● **Problem statement**: Start at the line with "let s := s.ridgeComesUp" in the records below, stop at the line with "4 => lanes == 8", and return every line in that span exactly, the two end lines included.

◆ ◆ ◆ ◆ ◆

-- ==== Sys2Proof/Machine/CmdLink.lean ====
section
/-! DEFINITION. Link and port commands of Plumb: LINK_STATUS, TENON_REPAIR_MAP, LINK_RETRAIN, PORT_PERSONALITY and
RIDGE_EXPORT (R204, R213, R273, R279 to R283, R335, R336). -/

namespace Sys2Proof.Machine

/-- The instance of a link command: kind 0 a stud's tenon link, 1 a port. -/
def State.linkField (s : State) (t : TInst) (kind i : Nat) : Nat :=
  if kind = 0 then s.studField t i
  else if 1 < kind ∨ 8 ≤ i then stRange else if s.inScope t (s.frameOfPort i) then stOk else stDenied

/-! ## LINK_STATUS (R335) -/

/-- LINK_STATUS. -/
def State.cmdLinkStatus (s : State) (j : Job) : Ans :=
  let k := j.pkt.byte 0
  let i := j.pkt.byte 1
  let st := s.linkField j.t k i
  if st = stDenied then s.no stDenied 0
  else
    s.unless (j.pkt.bad (offs 2 8) [(0, decide (k ≤ 1)), (1, st == stOk)])
      (if k = 0 then
         let t := s.tenon i
         s.ok (bytesOf 8 t.status.toNat ++ bytesOf 8 t.up.retired ++ bytesOf 8 t.dn.retired)
       else
         let reg := match (s.port i).pers with | 4 => 0x118 | 5 => 0x128 | _ => 0x110
         s.ok (bytesOf 8 (s.portRead i 0x100).toNat ++ bytesOf 8 (s.portRead i reg).toNat))

/-! ## TENON_REPAIR_MAP (R204, R213, R335) -/

/-- The whole 3,284-byte map. -/
def State.mapBytes (s : State) : List Byte :=
  let b := bytesOf 4 1 ++ bytesOf 4 s.plumb.mapSeq ++ bytesOf 8 0 ++ (List.range 12).flatMap (fun n => (s.tenon n).record)
  b ++ bytesOf 4 (crc32 b)

/-- An empty record for stud n. -/
def State.clearMap (s : State) (n : Nat) : State :=
  let t := s.tenon n
  (s.setTenon n { t with up := { t.up with retired := 0, spare := [] }, dn := { t.dn with retired := 0, spare := [] } }).mapChanged

/-- TENON_REPAIR_MAP. -/
def State.cmdTenonMap (s : State) (j : Job) : Ans :=
  let op := j.pkt.byte 0
  let n := j.pkt.byte 1
  if op = 2 ∧ (s.scopeOf j.t).isSome then s.no stDenied 0
  else if op = 0 ∧ s.studField j.t n = stDenied then s.no stDenied 0
  else if op = 2 ∧ n < 12 ∧ (s.tenon n).st ≠ 0 ∧ (s.tenon n).st ≠ 4 then s.no stDenied 0
  else
    s.unless (j.pkt.bad (offs 2 8) [(0, decide (op ≤ 2)), (1, if op = 1 then n == 0 else decide (n < 12))])
      (match op with
       | 0 => s.ok (s.tenon n).record
       | 1 => s.ok s.mapBytes
       | _ => (s.clearMap n).ok [])

/-! ## LINK_RETRAIN (R213, R336) -/

/-- LINK_RETRAIN. -/
def State.cmdRetrain (s : State) (j : Job) : Ans :=
  let k := j.pkt.byte 0
  let i := j.pkt.byte 1
  let r := j.pkt.byte 2
  let st := s.linkField j.t k i
  let port := s.port i
  if st = stDenied then s.no stDenied 0
  else
    s.unless (j.pkt.bad (offs 3 8) [(0, decide (k ≤ 1)), (1, st == stOk)])
      (if k = 0 then
         s.unless (j.pkt.bad [2] [])
           (let up := (s.tenon i).st == 1 || (s.tenon i).st == 2 || (s.tenon i).st == 3
            if up ∧ !(s.frame (s.frameOfStud i)).halted then s.no stBusy 0
            else (s.tenonTrains i).runs)
       else match port.pers with
         | 1 | 2 =>
           if !port.hasRoot r then s.no stRange 2
           else (s.setRootOf i r { port.root r with retrain := true }).runs
         | 4 | 5 => s.unless (j.pkt.bad [2] []) s.runs
         | _ => s.unless (j.pkt.bad [2] []) (s.no stWrongMode 0))

/-- The findings of tenon training for stud n, and its failing attempts. -/
def BootEnvFindings (e : BootEnv) (n : Nat) : List Finding := (e.tenonBad.filter (fun x => x.1 == n)).map (·.2)
/-- Attempts of stud n that fail (R206). -/
def BootEnvFails (e : BootEnv) (n : Nat) : Nat := ((e.tenonFailTries.find? (fun x => x.1 == n)).map (·.2)).getD 0

/-- A retrain of a port ends: the link is up afterwards or not. -/
def State.retrainPort (s : State) (p r : Nat) (ok : Bool) : State × Bool :=
  let k := s.port p
  match k.pers with
  | 4 =>
    if !k.purlinLive then (s, false)
    else
      let s := s.fastRetrain p ok
      (s, (s.port p).purlin.st == 3)
  | 5 =>
    let r := k.ridge
    if r.st = 3 then (s, false)
    else if !ok then (if r.st = 4 then s else s.ridgeFail p, false)
    else if r.st = 2 then (s.recAdd 0x24 (0x20 + p) 2 1, true)
    else
      -- the switch behind a port that was up before is still there (DESIGN CHOICE, log entry 40)
      let s := s.ridgeTrained p { rate := if r.at64 then 6 else 7 }
      if r.farReq = 0 then (s, false)
      else
        let s := s.ridgeComesUp p { (s.port p).ridge with farReq := r.farReq, farPst := r.farPst, farRsp := r.farRsp }
        ((s.recAdd 0x24 (0x20 + p) 2 1).pumpNode (s.frameOfPort p), true)
  | _ =>
    let s := s.setRootOf p r { k.root r with retrain := false }
    if (k.root r).up ∧ !ok then ((((s.rootLost p r).linkEdge p).postLink p 1 0 0).portGoOn p, false)
    else (if (k.root r).up then s.recAdd 0x24 (0x20 + p) 2 1 else s, (k.root r).up)

/-- LINK_RETRAIN ends: OK when the link is up afterwards. -/
def State.finRetrain (s : State) (j : Job) (fin : FinishIn) : State × Nat × List Byte :=
  let i := j.pkt.byte 1
  let (s, up) :=
    if j.pkt.byte 0 = 0 then s.trainTenon i (BootEnvFindings fin.env i) (if fin.hwOk then BootEnvFails fin.env i else 3) (!fin.env.tenonIdent.contains i)
    else s.retrainPort i (j.pkt.byte 2) fin.hwOk
  -- accesses that waited for the tenon link go on (R11)
  let s := if j.pkt.byte 0 = 0 ∧ up then ((coresOf i).filter (fun c => !(s.core c).pipe.waits.isEmpty)).foldl State.retry s else s
  (s, if up then stOk else stHwFault, [])

/-! ## PORT_PERSONALITY (R279 to R283) -/

/-- A bifurcation mask passes R280. -/
def maskOk (m : Nat) (cxl : Bool) : Bool :=
  m % 2 == 1 && (rootStarts m).all (fun e =>
    (e.2 == 2 || e.2 == 4 || e.2 == 8 || e.2 == 16) && (2 * e.1) % e.2 == 0 && (!cxl || decide (4 ≤ e.2)))

/-- LANES fits the personality (R279). -/
def lanesOk (pers lanes : Nat) : Bool :=
  match pers with
  | 0 => lanes == 0
  | 1 => maskOk lanes false
  | 2 => maskOk lanes true
  | 4 => lanes == 8 || lanes == 16
  | _ => lanes == 4 || lanes == 8 || lanes == 16

/-- A personality that frame scope may neither store nor replace (R41, R283). -/
def keptPers (pers : Nat) : Bool := pers == 3 || pers == 4 || pers == 5

/-- PORT_PERSONALITY: the checks of R283 in their order. -/
def State.cmdPersonality (s : State) (j : Job) : Ans :=
  let p := j.pkt.byte 0
  let new : Pers := { pers := j.pkt.byte 1, lanes := j.pkt.byte 2, rec_ := j.pkt.byte 3 == 1 }
  let old := s.storedPers p
  let fits (m : Nat) : Bool := Machine.modeFits (fun q => if q = p then new.pers else (s.storedPers q).pers) m
  s.unless (j.pkt.bad (offs 4 8)
      [(0, decide (p < 8)), (1, decide (new.pers ≤ 5)), (2, decide (5 < new.pers) || lanesOk new.pers new.lanes),
       (3, j.pkt.byte 3 == 0 || (j.pkt.byte 3 == 1 && new.pers == 3))])
    (if !s.inScope j.t (s.frameOfPort p) then s.no stDenied 0
     else if new = old then s.ok []
     else if (s.scopeOf j.t).isSome ∧ (keptPers old.pers ∨ keptPers new.pers) then s.no stDenied 0
     else if !fits s.mode ∨ !fits s.plumb.pendMode then s.no stWrongMode 0
     else s.runs)

/-- PORT_PERSONALITY ends: the record is stored. -/
def State.finPersonality (s : State) (j : Job) (fin : FinishIn) : State × Nat × List Byte :=
  if !fin.hwOk then (s, stHwFault, [])
  else
    let new : Pers := { pers := j.pkt.byte 1, lanes := j.pkt.byte 2, rec_ := j.pkt.byte 3 == 1 }
    let fl := { s.plumb.flash with pers := Tab.set s.plumb.flash.pers (j.pkt.byte 0) new }
    ({ s with plumb := { s.plumb with flash := fl } }, stOk, [])

/-! ## RIDGE_EXPORT (R272, R273) -/

/-- A request of another node is under way at a port of the frame. -/
def State.ridgeBusy (s : State) (f : Nat) : Bool :=
  (portsOf s.mode f).any (fun p => (s.port p).inb.any (fun e => e.2.root == 8))

/-- An entry that a write may store (R272, R273). -/
def State.exportOk (s : State) (f : Nat) (e : Word) : Bool :=
  decide (fld e 43 28 ≤ fld e 59 44) && fld e 27 15 == 0 && fld e 1 0 == 0 &&
    s.withinDram f (s.ownBase f + fld e 14 2 * 2 ^ 30) (2 ^ 30)

/-- A change of the export table is answered once the requests looked up before it have been performed (R273). -/
def State.setExports (s : State) (f : Nat) (t : Map Word) : Ans :=
  let s := s.setFrame f { s.frame f with exports := t }
  if s.ridgeBusy f then s.runs else s.ok []

/-- RIDGE_EXPORT: the checks of R273 in their order. -/
def State.cmdExport (s : State) (j : Job) : Ans :=
  let p := j.pkt
  let op := p.byte 0
  let f := p.byte 1
  let i := p.le 2 2
  let e : Word := BitVec.ofNat 64 (p.le 8 8)
  let fr := s.frame f
  if (s.scopeOf j.t).elim false (fun g => g != f) then s.no stDenied 0
  else if frameCount s.mode ≤ f then s.no stRange 1
  else if !fr.node then s.no stWrongMode 0
  else
    s.unless (p.bad (offs 4 8)
        [(0, decide (op ≤ 3)), (2, if op = 3 then i == 0 else decide (i < 4096)), (8, if op = 0 then s.exportOk f e else e == 0)])
      (match op with
       | 0 => s.setExports f (Tab.put fr.exports 0 i e)
       | 1 => s.setExports f (Tab.put fr.exports 0 i 0)
       | 2 => s.ok (bytesOf 8 (Tab.get fr.exports 0 i).toNat)
       | _ => s.setExports f [])

end Sys2Proof.Machine
end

◆ ◆ ◆ ◆ ◆

● **Answer section**:
        let s := s.ridgeComesUp p { (s.port p).ridge with farReq := r.farReq, farPst := r.farPst, farRsp := r.farRsp }
        ((s.recAdd 0x24 (0x20 + p) 2 1).pumpNode (s.frameOfPort p), true)
  | _ =>
    let s := s.setRootOf p r { k.root r with retrain := false }
    if (k.root r).up ∧ !ok then ((((s.rootLost p r).linkEdge p).postLink p 1 0 0).portGoOn p, false)
    else (if (k.root r).up then s.recAdd 0x24 (0x20 + p) 2 1 else s, (k.root r).up)

/-- LINK_RETRAIN ends: OK when the link is up afterwards. -/
def State.finRetrain (s : State) (j : Job) (fin : FinishIn) : State × Nat × List Byte :=
  let i := j.pkt.byte 1
  let (s, up) :=
    if j.pkt.byte 0 = 0 then s.trainTenon i (BootEnvFindings fin.env i) (if fin.hwOk then BootEnvFails fin.env i else 3) (!fin.env.tenonIdent.contains i)
    else s.retrainPort i (j.pkt.byte 2) fin.hwOk
  -- accesses that waited for the tenon link go on (R11)
  let s := if j.pkt.byte 0 = 0 ∧ up then ((coresOf i).filter (fun c => !(s.core c).pipe.waits.isEmpty)).foldl State.retry s else s
  (s, if up then stOk else stHwFault, [])

/-! ## PORT_PERSONALITY (R279 to R283) -/

/-- A bifurcation mask passes R280. -/
def maskOk (m : Nat) (cxl : Bool) : Bool :=
  m % 2 == 1 && (rootStarts m).all (fun e =>
    (e.2 == 2 || e.2 == 4 || e.2 == 8 || e.2 == 16) && (2 * e.1) % e.2 == 0 && (!cxl || decide (4 ≤ e.2)))

/-- LANES fits the personality (R279). -/
def lanesOk (pers lanes : Nat) : Bool :=
  match pers with
  | 0 => lanes == 0
  | 1 => maskOk lanes false
  | 2 => maskOk lanes true
  | 4 => lanes == 8 || lanes == 16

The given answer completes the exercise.